Females and the Bad Boy... Never Negotiate with an Emotional Terrorist.

sarahh_12
A recent night out took a turn for the serious when Raquel brought up her most recent relationship with an emotional vampire. And after reminiscing about a rather horrifying encounter with him, she asked us one of the most prevalent, yet elusive questions about human nature:

Why do we always like the boys who continue to terrorize us?

It made me think about this question on several different levels. Is it animal instincts or a common example of nature vs. nurture? Do we really choose to torture ourselves just for the thrill of the chase or are we all just a bunch of masochists? Or maybe it’s just passion driving us to doing crazy things? Whatever the reason may be, we all knew that this type of behavior was not normal, but were all equally guilty of it.

"Do we really choose to torture ourselves just for the thrill of the chase, or are we all just a bunch of masochists?"
I am known by many as someone who often makes the rather common and debilitating choice to pursue the bad boys. And after each failed relationship with said type of boy, I am always somehow disappointed. Time and time again, I have reviewed my offenses and convinced myself that I won’t do it again, but like a crazy person I keep putting myself in the exact same situation, and expect different results each time.

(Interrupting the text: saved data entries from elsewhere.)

/-- Every domain but AON is held in reset at the end of the power-fail flush; if VIN has risen meanwhile, the part boots
(R85). -/
def Chip.powerFailEnd (c : Chip) : Chip :=
  let c := { domains.foldl Chip.holdReset c with pwr.pfFlush := false, pwr.wdtRun := false }
  if c.pwr.vinGood then { c with pwr.vinLow := false }.systemReset 3 else c

/-- POWER_FAIL (R85). -/
def Chip.powerFail (c : Chip) (mv : Nat) : Chip :=
  let c := c.vin mv
  if !c.booted || c.pwr.pfail then c
  else
    let c := (c.vinFell mv).raise 2
    let c := [Domain.hub, .tile0, .tile1, .afe, .ifc, .seq].foldl Chip.holdReset c
    let c := { c with pwr.pfail := true, pwr.pfFlush := true }
    if c.up .nvm && c.recd.ready then c.recPowerFail else c.powerFailEnd

/-- POWER_FAIL_RECOVERY: it does not shorten the flush (R85). -/
def Chip.powerFailRecovery (c : Chip) (mv : Nat) : Chip :=
  let c := c.vin mv
  if !c.pwr.pfail then c
  else
    let c := { c with pwr.vinGood := true }
    if c.pwr.pfFlush then c else { c with pwr.vinLow := false }.systemReset 3

/-- VIN_WARNING (Table 3.2). -/
def Chip.vinWarning (c : Chip) (low : Bool) (mv : Nat) : Chip :=
  let c := c.vin mv
  if !c.pwr.powered.aon then c else { c with pwr.warn := low }.raiseIf low 1

/-- VIN_LOW_RISING (Table 3.2). -/
def Chip.vinLowRising (c : Chip) (mv : Nat) : Chip :=
  let c := c.vin mv
  if !c.pwr.powered.aon || c.booted || c.pwr.pfail then c
  else { c with pwr.vinGood := true, pwr.vinLow := false }.bootGo

/-- RESET_PIN (R88, R105); from a power-fail on every domain it would reset is held already, and the flush goes on (R85,
log 40). -/
def Chip.resetPin (c : Chip) : Chip :=
  let c := { c with pwr.resetLow := true }
  if !c.pwr.powered.aon || c.pwr.cur == .ship then c
  else if c.pwr.pfail then (c.resetCause 4).raise 5
  else if c.pwr.boot == .fuseLoad then c.resetCause 4
  else (c.systemReset 4).raise 5

/-- RESET_RELEASE (R88). -/
def Chip.resetRelease (c : Chip) : Chip := { c with pwr.resetLow := false }.bootGo

/-! Boot (R93 to R97, R553). -/

/-- FUSE_LOAD_DONE (R93, R561). -/
def Chip.fuseLoadDone (c : Chip) (differ : Bool) : Chip :=
  if c.pwr.boot ≠ .fuseLoad then c
  else
    let c := { c with fuses.shadow := c.fuses.array, pwr.fuseDiff := differ, pwr.boot := .waitVin }
    { c with pwr.debugOff := (c.fuseWord 7).getLsbD 4 }.bootGo

/-- The boot ROM or the loader enters RECOVERY: the shelf follows at once from STANDBY or FAULT-LATCHED (R95, R98,
R556). -/
def Chip.enterRecovery (c : Chip) (cause : Nat) : Chip :=
  let c := { c with pwr := { c.pwr with boot := .recovery, stage := 0xF, rcvCause := cause, bootSlot := 3, rcvReq := false } }
  if c.pwr.cur matches .standby | .faultLatched then c.shelfEnter .recovery c.pwr.fltEvt else c

/-- POWER_AND_LOCK_DONE: SUP leaves reset; a fuse-read difference and a requested recovery lead to RECOVERY in this tick
(R93 to R95, R98, R429, R460). -/
def Chip.powerAndLockDone (c : Chip) (pllLocked : Bool) : Chip :=
  if c.pwr.boot ≠ .powerLock then c
  else
    let c := bootDomains.foldl Chip.domainStart c
    let c := { c.blank 0x20000000 0x20040000 with
      tg.locked := pllLocked, tg.fallback := !pllLocked, est.back := List.replicate 128 {} }
    let c := { c with pwr := { c.pwr.bootClear with boot := .bootRom, bootAt := c.now, wdtTicks := 0, wdtRun := true } }
    let c := c.shelfEnter (if c.pwr.fuseDiff || c.pwr.rcvReq then .recovery
      else if c.pwr.latch then .faultLatched else .standby) c.pwr.fltEvt
    if c.pwr.fuseDiff then c.enterRecovery 1
    else if c.pwr.rcvReq then c.enterRecovery 5 else c

/-- The header at a region's base is well formed for a kind (R543). -/
def Chip.headerOk (c : Chip) (base size kind : Nat) : Bool :=
  let h := c.flashBytes base 64
  let len := field h 0x10 4
  let entry := field h 0x18 4
  h.take 4 == [0x5A, 0x4F, 0x41, 0x4E] && field h 0x3C 4 == (check (h.take 0x3C)).toNat && field h 4 2 == 1 &&
    field h 6 2 == 0x1280 && field h 0x0E 1 == kind && field h 0x14 4 == base + 0x80 && len + 0x80 ≤ size &&
    base + 0x80 ≤ entry && entry < base + 0x80 + len

/-- The image at a region passes its checks; a warm restart looks at the header only (R93, R96). -/
def Chip.imageOk (c : Chip) (base size kind : Nat) (warm : Bool) : Bool :=
  c.headerOk base size kind &&
    (warm || field (c.flashBytes base 64) 0x1C 4 ==
      (check (c.flashBytes (base + 0x80) (field (c.flashBytes base 64) 0x10 4))).toNat)

/-- BOOT_ROM_CHECK_DONE (R93, R95). -/
def Chip.bootRomCheckDone (c : Chip) : Chip :=
  if c.pwr.boot ≠ .bootRom then c
  else if c.imageOk 0 0x10000 1 false then { c with pwr := { c.pwr with boot := .loader, bootAt := c.now, stage := 2 } }
  else c.enterRecovery 2

/-- A slot's region (Table 18.1). -/
def slotRegion : Nat → Nat × Nat
  | 1 => (0x10000, 0x70000)
  | 2 => (0x80000, 0x70000)
  | _ => (0x10000, 0xE0000)

/-- The slot the loader chooses from the boot-control log, with what it appends (R553). -/
def Chip.loaderChoice (c : Chip) : Nat × Chip :=
  if !c.planD then (0, c)
  else match c.bootNewest with
    | none => (1, c)
    | some e =>
      let slot := if e.slot = 2 then 2 else 1
      if !e.trial then (slot, { c with upd.bTries := e.tries })
      else if e.tries = 0 then
        (slot, { c.bootAppend slot true false 1 e.iver with upd.bTrial := true, upd.bTries := 1, upd.trial := true,
                                                            upd.trialAt := c.now })
      else (3 - slot, (c.bootAppend (3 - slot) false false 0 0).raise 122)

/-- The loader enters the application of a slot. -/
def Chip.enterApp (c : Chip) (slot : Nat) (warm : Bool) : Chip :=
  let entry := word (field (c.flashBytes (slotRegion slot).1 64) 0x18 4)
  let c := c.modStrand 0 fun s => { s with pc := entry }
  { c with upd.slot := slot,
           pwr := { c.pwr with boot := .app, bootAt := c.now, stage := 3, bootSlot := slot, warm := warm } }

/-- The loader chooses and checks the application (R93, R95, R96, R553). -/
def Chip.load (c : Chip) (warm : Bool) : Chip :=
  let incomplete := !c.planD && (match c.bootNewest with | some e => e.incompl | none => false)
  if incomplete then c.enterRecovery 4
  else
    let (slot, c) := c.loaderChoice
    let ok (s : Nat) : Bool := c.imageOk (slotRegion s).1 (slotRegion s).2 0 warm
    if ok slot then c.enterApp slot warm
    else if c.planD && ok (3 - slot) then c.enterApp (3 - slot) warm
    else c.enterRecovery 3

/-- LOADER_DONE. -/
def Chip.loaderDone (c : Chip) : Chip := if c.pwr.boot ≠ .loader then c else c.load false

/-- WARM_RESTART_DONE (R96). -/
def Chip.warmRestartDone (c : Chip) : Chip :=
  if c.pwr.boot ≠ .warmRestart || !c.booted then c
  else
    let c := c.domainStart .sup
    let c := { c with pwr.wdtTicks := 0, pwr.wdtRun := true }
    if c.imageOk 0 0x10000 1 true then c.load true else c.enterRecovery 2

/-- A write to BOOTDONE (R97); a wake is recorded after the boot (R104). -/
def Chip.writeBootdone (c : Chip) (v : Word) : Chip :=
  if v ≠ 0xB0D0 || c.pwr.boot ≠ .app then c
  else
    let woke := c.pwr.wakeEvent
    let c := { c with pwr := { c.pwr with boot := .done, stage := 4, wakeEvent := false } }
    (c.raise 0).raiseIf woke 7

/-! Software resets and power (R88, R92, R110). -/

/-- A write to SWRST. -/
def Chip.writeSwrst (c : Chip) (v : Word) : Chip := if v = 0xD1E5 then c.systemReset 5 else c

/-- An AFE reset is refused (R110). -/
def Chip.afeRefused (c : Chip) : Bool := !((c.gate.gst matches .open_ | .check) && c.confbOpen)

/-- An NVM reset is refused (R110). -/
def Chip.nvmRefused (c : Chip) : Bool :=
  c.recd.flBusy || (match c.memc.op with | some (.program ..) => true | _ => false)

/-- HUB is reset: a regulating shelf goes to HOLDOVER (Table 3.5). -/
def Chip.hubResetDrop (c : Chip) : Chip :=
  let c := c.holdReset .hub
  if c.pwr.cur == .regulating then c.shelfEnter .holdover else c

/-- NVM is reset: a snapshot in hand is abandoned (Table 15.11). -/
def Chip.nvmResetDrop (c : Chip) : Chip :=
  let c := if c.recd.snapBusy.isSome then c.setBit Reg.snapstat 10 else c
  c.holdReset .nvm

/-- A write to DRST (R110, R111). -/
def Chip.writeDrst (c : Chip) (v : Word) : Chip :=
  if fld v 16 16 ≠ 0xD1E5 then c else
  let named (i : Nat) (d : Domain) : Bool := v.getLsbD i && c.pwr.powered.get d
  let c := if named 0 .hub then c.hubResetDrop else c
  let c := if named 1 .tile0 then c.tileReset 0 else c
  let c := if named 2 .tile1 then c.tileReset 1 else c
  let c := if named 3 .afe then (if c.afeRefused then c.setBit Reg.pwrstat 9 else c.holdReset .afe) else c
  let c := if named 4 .nvm then (if c.nvmRefused then c.setBit Reg.pwrstat 10 else c.nvmResetDrop) else c
  let c := if named 5 .ifc then c.holdReset .ifc else c
  if v.getLsbD 6 then c.supRestart else c

/-- A write to PWRCTL (R51, R110). -/
def Chip.writePwrctl (c : Chip) (v : Word) : Chip :=
  let refused := c.pwr.request.getLsbD 0 && !v.getLsbD 0 && !c.allOff
  let req := (v &&& 7) ||| (if refused then 1 else 0)
  let c := if refused then c.setBit Reg.pwrstat 8 else c
  let c := { c with pwr.request := req, pwr.requestAt := c.now }
  [(0, Domain.hub), (1, .tile0), (2, .tile1)].foldl (fun c p =>
    if !req.getLsbD p.1 && c.pwr.powered.get p.2 then c.unpower p.2 else c) c

/-- WDTCTL.TIMEOUT in ticks (R92). -/
def Chip.wdtLimit (c : Chip) : Nat := c.rf Reg.wdtctl 0 11 * 100000

/-- WATCHDOG_EXPIRY (R92). -/
def Chip.watchdogExpiry (c : Chip) : Chip :=
  if c.pwr.wdtRun && c.up .sup then (c.elapse (c.wdtLimit - c.pwr.wdtTicks)).supRestart else c

/-! Faults and ship mode (R101 to R105). -/

/-- A write to FLTCLR (R101). -/
def Chip.writeFltclr (c : Chip) (v : Word) : Chip :=
  if v ≠ 0xC1EA || !c.pwr.latch || c.gate.cause ≠ 0 then c
  else
    let c := { c with pwr.latch := false, pwr.fltEvt := 0 }
    if c.pwr.cur == .faultLatched then c.shelfAsk .standby else c

/-- The reasons to refuse SHIP, as bits of SHIPSTAT (R102). -/
def Chip.shipRefusal (c : Chip) : List Nat :=
  [(1, c.pwr.cur != .standby), (2, (c.input 1).unstable || (c.input 1).level || c.inLevel 1),
   (3, c.up .afe && !(c.gate.gst matches .open_ | .check))].filterMap fun p => if p.2 then some p.1 else none

/-- A write to SHIPCTL: event 6, then the flush (R102, R103). -/
def Chip.writeShipctl (c : Chip) (v : Word) : Chip :=
  if v ≠ 0x5A1B then c else
  let bad := c.shipRefusal
  if bad.isEmpty then
    { c with pwr.shipping := true, recd.flReq := c.up .nvm || c.recd.flReq, recd.shipFail := false }.raise 6
  else bad.foldl (fun c i => c.setBit Reg.shipstat i) (c.setBit Reg.shipstat 0)

/-- The flush of an accepted ship entry has ended: SHIP, or refused where it failed (R102, R103). -/
def Chip.shipEnd (c : Chip) : Chip :=
  let c := { c with pwr.shipping := false }
  if c.recd.shipFail || c.pwr.cur != .standby then (c.setBit Reg.shipstat 0).setBit Reg.shipstat 4
  else
    let c := domains.foldl Chip.unpower (c.shelfEnter .ship)
    { c with pwr := { c.pwr.bootClear with request := 0, boot := .off, wdtRun := false, latch := false, fltEvt := 0 } }

/-- FLUSH_DONE: event 117, then what waited for the flush (R85, R103, R477). -/
def Chip.flushDone (c : Chip) : Chip :=
  if !(c.up .nvm && c.recd.flBusy && c.recd.flushing.isEmpty) then c
  else
    let c := c.flushEnd
    if c.pwr.pfFlush then c.powerFailEnd
    else if c.pwr.shipping && (c.recd.shipFail || (c.recd.buf.isEmpty && !c.recd.flReq)) then c.shipEnd
    else c

/-- WAKE (R104): the boot skips the fuse load. -/
def Chip.wake (c : Chip) : Chip :=
  if c.pwr.cur ≠ .ship || c.pwr.boot ≠ .off then c
  else ({ c with pwr.boot := .waitVin, pwr.bootAt := c.now, pwr.wakeEvent := true }.resetCause 8).bootGo

/-! SYS registers (R106 to R110). -/

/-- A read of a SYS register. -/
def readSys (c : Chip) (a : Nat) : Word :=
  let p := c.pwr
  if a = Reg.state then pack [(0, p.cur.code), (4, p.prev.code), (8, b2n p.latch), (16, p.fltEvt)]
  else if a = Reg.rstcause then p.rstCause
  else if a = Reg.bootstat then pack [(0, p.stage), (4, p.bootSlot), (6, b2n p.warm), (8, p.rcvCause)]
  else if a = Reg.pwrctl then p.request
  else if a = Reg.pwrstat then
    c.reg a ||| pack [(0, b2n (c.up .hub)), (1, b2n (c.up .tile0)), (2, b2n (c.up .tile1))]
  else if a = Reg.vmon then
    pack [(0, b2n p.warn), (1, b2n p.vinLow), (2, b2n p.pfail), (3, b2n p.vioGood), (16, Nat.min 0xFFFF p.vinMv)]
  else c.reg a

/-- A write to a SYS register. -/
def writeSys (c : Chip) (a : Nat) (v : Word) : Chip :=
  if a = Reg.rstcause then { c with pwr.rstCause := c.pwr.rstCause &&& ~~~v }
  else if a = Reg.bootdone then c.writeBootdone v
  else if a = Reg.swrst then c.writeSwrst v
  else if a = Reg.pwrctl then c.writePwrctl v
  else if a = Reg.drst then c.writeDrst v
  else if a = Reg.shipctl then c.writeShipctl v
  else if a = Reg.fltclr then c.writeFltclr v
  else if a = Reg.wdtctl then
    (if c.bit Reg.syslock 0 then c else c.setReg a (word (clampN 1 2000 (fld v 0 11))))
  else if a = Reg.wdtkick then (if v = 0xC3A5 then { c with pwr.wdtTicks := 0 } else c)
  else if a = Reg.syslock then (if v.getLsbD 0 then c.setReg a 1 else c)
  else c.plainWrite a v

end Sys2Proof.Machine
end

It's been suggested that this insane behavior was due to a fear of being hurt and disappointed, and by somehow involving myself with boys who were emotionally unavailable, I wasn’t making myself available to a real relationship or even love. If that was the explanation, then I could only imagine the pain that comes from being with someone who was actually available.

It boggled my mind to think that there were so many women in the world like Raquel and myself who were sabotaging their own lives only to eventually, and not-surprisingly still be heart broken in the end. I can only conclude the following obvious, yet apparently not obvious, ideas about this phenomena:
Gogus olculeri

1. We are altruistic.

As women, we all possess a nurturing, maternal instinct. It’s our biological role in life and, although the trait may be more prevalent in some women than others, we always feel the need to make everything and everyone better. So naturally, we believe that behind the emotional unavailability, the anger, the jealousy, the mystery is all a result of a past experience that somehow made them “broken” and that we are here to fix them.

And, if accomplished, not only have we fulfilled our role as a woman, but as an added factor, we are empowered by the idea that we have influenced a man so much, we could undo the damage that was done and make someone change for the better using our love and sunshine. Through this theory, I can only conclude that women are partly maternal, partly
delusional, and 100% addictive.

2. We want passion.

I, like anyone else, yearn for the passionate, movie romance between 2 people that is so intense you get dizzy just thinking about it. Every woman wants a man who is intense, because for the most part, it means they are exciting, ambitious, and interesting. And it’s safe to say that these qualities are also carried into the bedroom. However, there are two sides to this type of intense passion. It’s amazing when things are going well, but the fights tend to be equally as intense. It’s important to understand that when you build a relationship based on an attraction to the passion, because behind that passionate can’t keep my hands of you kiss, is the same intensity that's going to kick you in the ass and break your heart. Intensely.

Why Do Women Want The Bad Boy?
  • We women believe we are here to "fix" emotionally unavailable men.
  • Intense passion
  • We believe we need to pursue

3. We are ambitious.

There is something to be said about the thrill of the chase. Life would be otherwise boring if everything just fell in our laps and, after all, the conquest makes the prize that much more worth it.

In all aspects of life, everything takes effort, and what would even be the point of working hard in school, going to college, and being successful at work, if we didn't have goals to achieve?

We are raised to believe this is true, and as ambitious human beings, we convince ourselves that we must always continue to pursue. It seems that this basic concept of ambition might be the culprit for why I pursue the men who don’t show interest in me. It makes me wonder if my parents had not instilled in me the value of hard work and determination, and told me to settle for a life of mediocracy, that I might have a boyfriend by now.

Like any other psychological disorder, I can only asses that the reason many women even begin to display this type of behavior depends on a case by case basis. Why we continually choose to do this to ourselves, however, is universal and simple: women are crazy. It is a trait that stems from the fact that we are intelligent and thoughtful, and many times over-analytical, but we continue to let all of these great qualities that differentiate us from men, somehow get the best of us and drive us to doing crazy things, such as insisting on pursuing the men who don’t deserve us.

Females and the Bad Boy... Never Negotiate with an Emotional Terrorist.